#### [Saved data entries]
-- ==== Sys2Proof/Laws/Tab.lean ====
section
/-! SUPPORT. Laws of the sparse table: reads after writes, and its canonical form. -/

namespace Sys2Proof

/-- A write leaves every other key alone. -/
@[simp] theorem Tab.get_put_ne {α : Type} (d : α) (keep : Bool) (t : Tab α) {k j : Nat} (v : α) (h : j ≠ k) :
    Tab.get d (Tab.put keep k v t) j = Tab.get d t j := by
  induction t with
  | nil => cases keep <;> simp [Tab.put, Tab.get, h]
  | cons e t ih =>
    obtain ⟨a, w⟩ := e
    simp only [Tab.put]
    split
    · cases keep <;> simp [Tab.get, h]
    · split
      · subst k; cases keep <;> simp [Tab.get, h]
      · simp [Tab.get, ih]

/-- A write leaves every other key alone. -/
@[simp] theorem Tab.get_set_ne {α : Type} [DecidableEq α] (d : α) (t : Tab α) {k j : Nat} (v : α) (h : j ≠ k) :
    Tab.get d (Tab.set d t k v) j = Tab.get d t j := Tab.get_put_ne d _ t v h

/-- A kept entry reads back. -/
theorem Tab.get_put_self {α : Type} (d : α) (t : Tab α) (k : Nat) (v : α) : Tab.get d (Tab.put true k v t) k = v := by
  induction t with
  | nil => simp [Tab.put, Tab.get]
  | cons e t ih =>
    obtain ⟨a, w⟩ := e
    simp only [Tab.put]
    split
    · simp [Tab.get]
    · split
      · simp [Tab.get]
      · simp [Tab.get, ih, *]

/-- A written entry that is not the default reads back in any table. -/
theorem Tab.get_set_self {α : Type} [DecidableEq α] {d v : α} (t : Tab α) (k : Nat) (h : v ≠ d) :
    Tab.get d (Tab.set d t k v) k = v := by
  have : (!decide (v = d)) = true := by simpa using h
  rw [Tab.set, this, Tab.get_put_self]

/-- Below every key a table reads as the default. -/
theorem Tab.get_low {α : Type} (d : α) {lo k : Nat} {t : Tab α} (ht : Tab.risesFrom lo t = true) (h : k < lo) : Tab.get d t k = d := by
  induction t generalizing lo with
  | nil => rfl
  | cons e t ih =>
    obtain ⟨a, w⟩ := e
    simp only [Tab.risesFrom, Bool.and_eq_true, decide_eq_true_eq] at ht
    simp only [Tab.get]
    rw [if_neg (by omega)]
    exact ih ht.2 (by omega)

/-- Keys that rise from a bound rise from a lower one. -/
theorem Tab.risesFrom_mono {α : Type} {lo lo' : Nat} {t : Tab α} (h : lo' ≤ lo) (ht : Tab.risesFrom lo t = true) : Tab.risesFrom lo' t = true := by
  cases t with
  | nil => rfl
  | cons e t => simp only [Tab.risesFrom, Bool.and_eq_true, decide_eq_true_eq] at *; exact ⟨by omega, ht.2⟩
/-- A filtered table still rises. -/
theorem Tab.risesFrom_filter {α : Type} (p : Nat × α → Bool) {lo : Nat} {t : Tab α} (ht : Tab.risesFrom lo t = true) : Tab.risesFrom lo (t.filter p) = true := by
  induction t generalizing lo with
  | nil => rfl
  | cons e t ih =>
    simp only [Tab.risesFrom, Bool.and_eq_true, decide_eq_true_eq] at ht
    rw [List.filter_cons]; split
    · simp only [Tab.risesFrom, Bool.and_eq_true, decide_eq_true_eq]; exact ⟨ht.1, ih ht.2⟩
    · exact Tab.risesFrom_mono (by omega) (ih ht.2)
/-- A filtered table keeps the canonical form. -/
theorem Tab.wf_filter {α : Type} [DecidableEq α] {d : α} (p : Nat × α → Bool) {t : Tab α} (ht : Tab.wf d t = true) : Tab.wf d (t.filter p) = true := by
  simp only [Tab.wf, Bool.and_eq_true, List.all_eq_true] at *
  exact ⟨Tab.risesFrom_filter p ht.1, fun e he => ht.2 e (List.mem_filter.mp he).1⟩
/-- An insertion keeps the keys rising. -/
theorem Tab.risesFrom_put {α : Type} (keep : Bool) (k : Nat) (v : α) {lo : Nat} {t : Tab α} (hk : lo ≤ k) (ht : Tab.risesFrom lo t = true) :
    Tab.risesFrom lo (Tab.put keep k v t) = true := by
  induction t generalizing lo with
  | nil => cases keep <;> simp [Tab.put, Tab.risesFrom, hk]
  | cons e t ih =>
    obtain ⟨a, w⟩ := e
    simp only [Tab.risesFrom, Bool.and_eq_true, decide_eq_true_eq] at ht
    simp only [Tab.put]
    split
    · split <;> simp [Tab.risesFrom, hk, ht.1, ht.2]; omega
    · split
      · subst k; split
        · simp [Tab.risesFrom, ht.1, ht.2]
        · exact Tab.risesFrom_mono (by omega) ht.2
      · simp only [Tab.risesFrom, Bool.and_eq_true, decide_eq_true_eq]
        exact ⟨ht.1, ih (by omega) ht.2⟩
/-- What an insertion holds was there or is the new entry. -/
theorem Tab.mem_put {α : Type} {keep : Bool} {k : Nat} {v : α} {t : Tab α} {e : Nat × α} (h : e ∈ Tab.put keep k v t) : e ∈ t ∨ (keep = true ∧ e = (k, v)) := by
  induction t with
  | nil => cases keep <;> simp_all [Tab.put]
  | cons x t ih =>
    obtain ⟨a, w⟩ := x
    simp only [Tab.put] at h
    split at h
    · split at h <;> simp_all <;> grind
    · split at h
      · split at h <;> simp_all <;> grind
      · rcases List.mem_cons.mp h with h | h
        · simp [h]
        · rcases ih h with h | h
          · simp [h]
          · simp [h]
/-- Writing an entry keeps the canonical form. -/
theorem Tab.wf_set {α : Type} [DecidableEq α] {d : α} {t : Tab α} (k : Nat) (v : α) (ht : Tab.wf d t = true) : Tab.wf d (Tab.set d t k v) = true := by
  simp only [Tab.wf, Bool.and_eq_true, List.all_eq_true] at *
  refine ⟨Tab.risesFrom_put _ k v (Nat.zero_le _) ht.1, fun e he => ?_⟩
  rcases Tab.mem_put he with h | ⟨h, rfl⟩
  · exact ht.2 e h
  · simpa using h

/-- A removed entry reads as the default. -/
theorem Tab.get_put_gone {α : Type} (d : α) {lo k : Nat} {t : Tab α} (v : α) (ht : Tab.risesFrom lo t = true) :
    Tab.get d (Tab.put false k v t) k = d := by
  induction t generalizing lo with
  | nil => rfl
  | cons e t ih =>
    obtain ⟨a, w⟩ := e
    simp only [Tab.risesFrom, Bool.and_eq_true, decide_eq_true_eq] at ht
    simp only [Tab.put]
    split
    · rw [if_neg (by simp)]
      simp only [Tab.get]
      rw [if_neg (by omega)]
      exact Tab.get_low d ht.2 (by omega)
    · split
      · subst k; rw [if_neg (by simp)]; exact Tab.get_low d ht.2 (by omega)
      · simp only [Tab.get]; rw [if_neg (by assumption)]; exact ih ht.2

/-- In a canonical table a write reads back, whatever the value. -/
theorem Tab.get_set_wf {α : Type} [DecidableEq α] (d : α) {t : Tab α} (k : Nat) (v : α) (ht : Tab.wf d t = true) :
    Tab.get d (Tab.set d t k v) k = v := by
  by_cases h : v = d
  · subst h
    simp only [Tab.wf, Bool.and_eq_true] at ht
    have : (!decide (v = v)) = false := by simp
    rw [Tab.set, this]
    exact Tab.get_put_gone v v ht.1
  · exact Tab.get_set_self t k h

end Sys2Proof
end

...

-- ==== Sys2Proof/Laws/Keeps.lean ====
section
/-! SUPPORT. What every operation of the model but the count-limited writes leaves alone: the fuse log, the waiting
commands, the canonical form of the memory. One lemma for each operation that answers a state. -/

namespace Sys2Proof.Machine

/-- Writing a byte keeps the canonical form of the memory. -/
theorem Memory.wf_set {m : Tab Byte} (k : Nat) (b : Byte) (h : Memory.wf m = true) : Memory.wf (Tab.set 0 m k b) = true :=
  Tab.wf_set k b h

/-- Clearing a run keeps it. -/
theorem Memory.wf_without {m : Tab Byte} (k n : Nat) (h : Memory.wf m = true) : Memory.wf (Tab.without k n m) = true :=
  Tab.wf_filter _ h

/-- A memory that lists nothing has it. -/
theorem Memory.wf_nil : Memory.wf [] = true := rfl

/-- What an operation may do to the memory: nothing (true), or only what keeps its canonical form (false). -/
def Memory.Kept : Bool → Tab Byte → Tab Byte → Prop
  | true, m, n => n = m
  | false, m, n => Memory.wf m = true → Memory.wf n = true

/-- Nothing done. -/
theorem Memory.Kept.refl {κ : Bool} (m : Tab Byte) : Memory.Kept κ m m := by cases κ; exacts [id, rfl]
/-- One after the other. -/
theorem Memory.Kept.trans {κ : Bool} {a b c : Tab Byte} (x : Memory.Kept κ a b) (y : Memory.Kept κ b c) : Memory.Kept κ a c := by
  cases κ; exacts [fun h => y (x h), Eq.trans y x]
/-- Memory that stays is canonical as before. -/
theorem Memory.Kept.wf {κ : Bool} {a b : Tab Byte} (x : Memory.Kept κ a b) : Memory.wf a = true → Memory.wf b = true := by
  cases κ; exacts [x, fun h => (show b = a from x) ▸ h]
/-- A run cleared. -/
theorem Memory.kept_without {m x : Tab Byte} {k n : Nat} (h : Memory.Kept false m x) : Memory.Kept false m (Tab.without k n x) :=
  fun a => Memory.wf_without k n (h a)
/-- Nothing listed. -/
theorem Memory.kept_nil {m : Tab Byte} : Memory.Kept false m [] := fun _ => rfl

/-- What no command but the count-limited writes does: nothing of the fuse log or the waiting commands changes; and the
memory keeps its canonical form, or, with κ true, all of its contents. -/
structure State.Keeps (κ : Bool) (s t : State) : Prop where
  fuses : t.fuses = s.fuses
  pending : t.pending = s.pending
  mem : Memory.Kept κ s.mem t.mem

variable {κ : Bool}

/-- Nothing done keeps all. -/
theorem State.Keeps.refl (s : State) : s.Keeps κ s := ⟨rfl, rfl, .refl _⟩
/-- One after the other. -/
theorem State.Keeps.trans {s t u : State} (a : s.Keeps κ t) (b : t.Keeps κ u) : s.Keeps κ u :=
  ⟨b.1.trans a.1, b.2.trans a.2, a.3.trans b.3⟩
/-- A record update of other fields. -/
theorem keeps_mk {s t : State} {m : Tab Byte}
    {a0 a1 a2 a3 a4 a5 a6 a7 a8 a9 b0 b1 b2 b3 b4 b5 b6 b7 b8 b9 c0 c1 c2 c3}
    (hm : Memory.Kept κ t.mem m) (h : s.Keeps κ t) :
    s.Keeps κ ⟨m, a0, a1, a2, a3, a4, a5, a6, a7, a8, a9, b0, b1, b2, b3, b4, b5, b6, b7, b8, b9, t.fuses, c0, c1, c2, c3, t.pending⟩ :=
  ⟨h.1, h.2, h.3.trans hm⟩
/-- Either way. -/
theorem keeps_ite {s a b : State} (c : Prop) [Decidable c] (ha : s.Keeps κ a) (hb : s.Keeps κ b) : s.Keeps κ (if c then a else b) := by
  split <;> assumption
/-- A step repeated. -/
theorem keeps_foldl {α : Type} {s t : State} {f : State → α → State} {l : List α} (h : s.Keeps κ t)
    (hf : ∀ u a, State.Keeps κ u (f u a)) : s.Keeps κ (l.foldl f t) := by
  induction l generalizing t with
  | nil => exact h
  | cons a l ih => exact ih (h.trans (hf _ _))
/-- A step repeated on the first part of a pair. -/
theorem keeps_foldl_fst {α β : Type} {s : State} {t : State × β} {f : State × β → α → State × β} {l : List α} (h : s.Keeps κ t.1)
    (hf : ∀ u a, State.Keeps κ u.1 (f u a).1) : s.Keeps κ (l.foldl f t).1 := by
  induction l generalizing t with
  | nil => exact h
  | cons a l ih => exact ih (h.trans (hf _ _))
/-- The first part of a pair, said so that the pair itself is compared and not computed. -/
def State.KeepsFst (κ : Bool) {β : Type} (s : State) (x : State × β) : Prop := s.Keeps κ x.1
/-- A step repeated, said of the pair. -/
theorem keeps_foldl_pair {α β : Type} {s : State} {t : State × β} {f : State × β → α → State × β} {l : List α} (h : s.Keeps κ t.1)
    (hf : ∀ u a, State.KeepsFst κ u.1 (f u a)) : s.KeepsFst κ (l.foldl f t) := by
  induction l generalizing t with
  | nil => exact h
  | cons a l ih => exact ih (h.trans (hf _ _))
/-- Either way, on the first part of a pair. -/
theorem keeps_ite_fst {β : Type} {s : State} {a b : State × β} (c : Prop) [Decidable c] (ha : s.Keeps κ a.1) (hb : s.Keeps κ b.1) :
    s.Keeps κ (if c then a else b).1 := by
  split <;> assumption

#### [About this task]
Tally how many lines of the records hold the word "said". Answer with the number only.

#### [Answer space]
2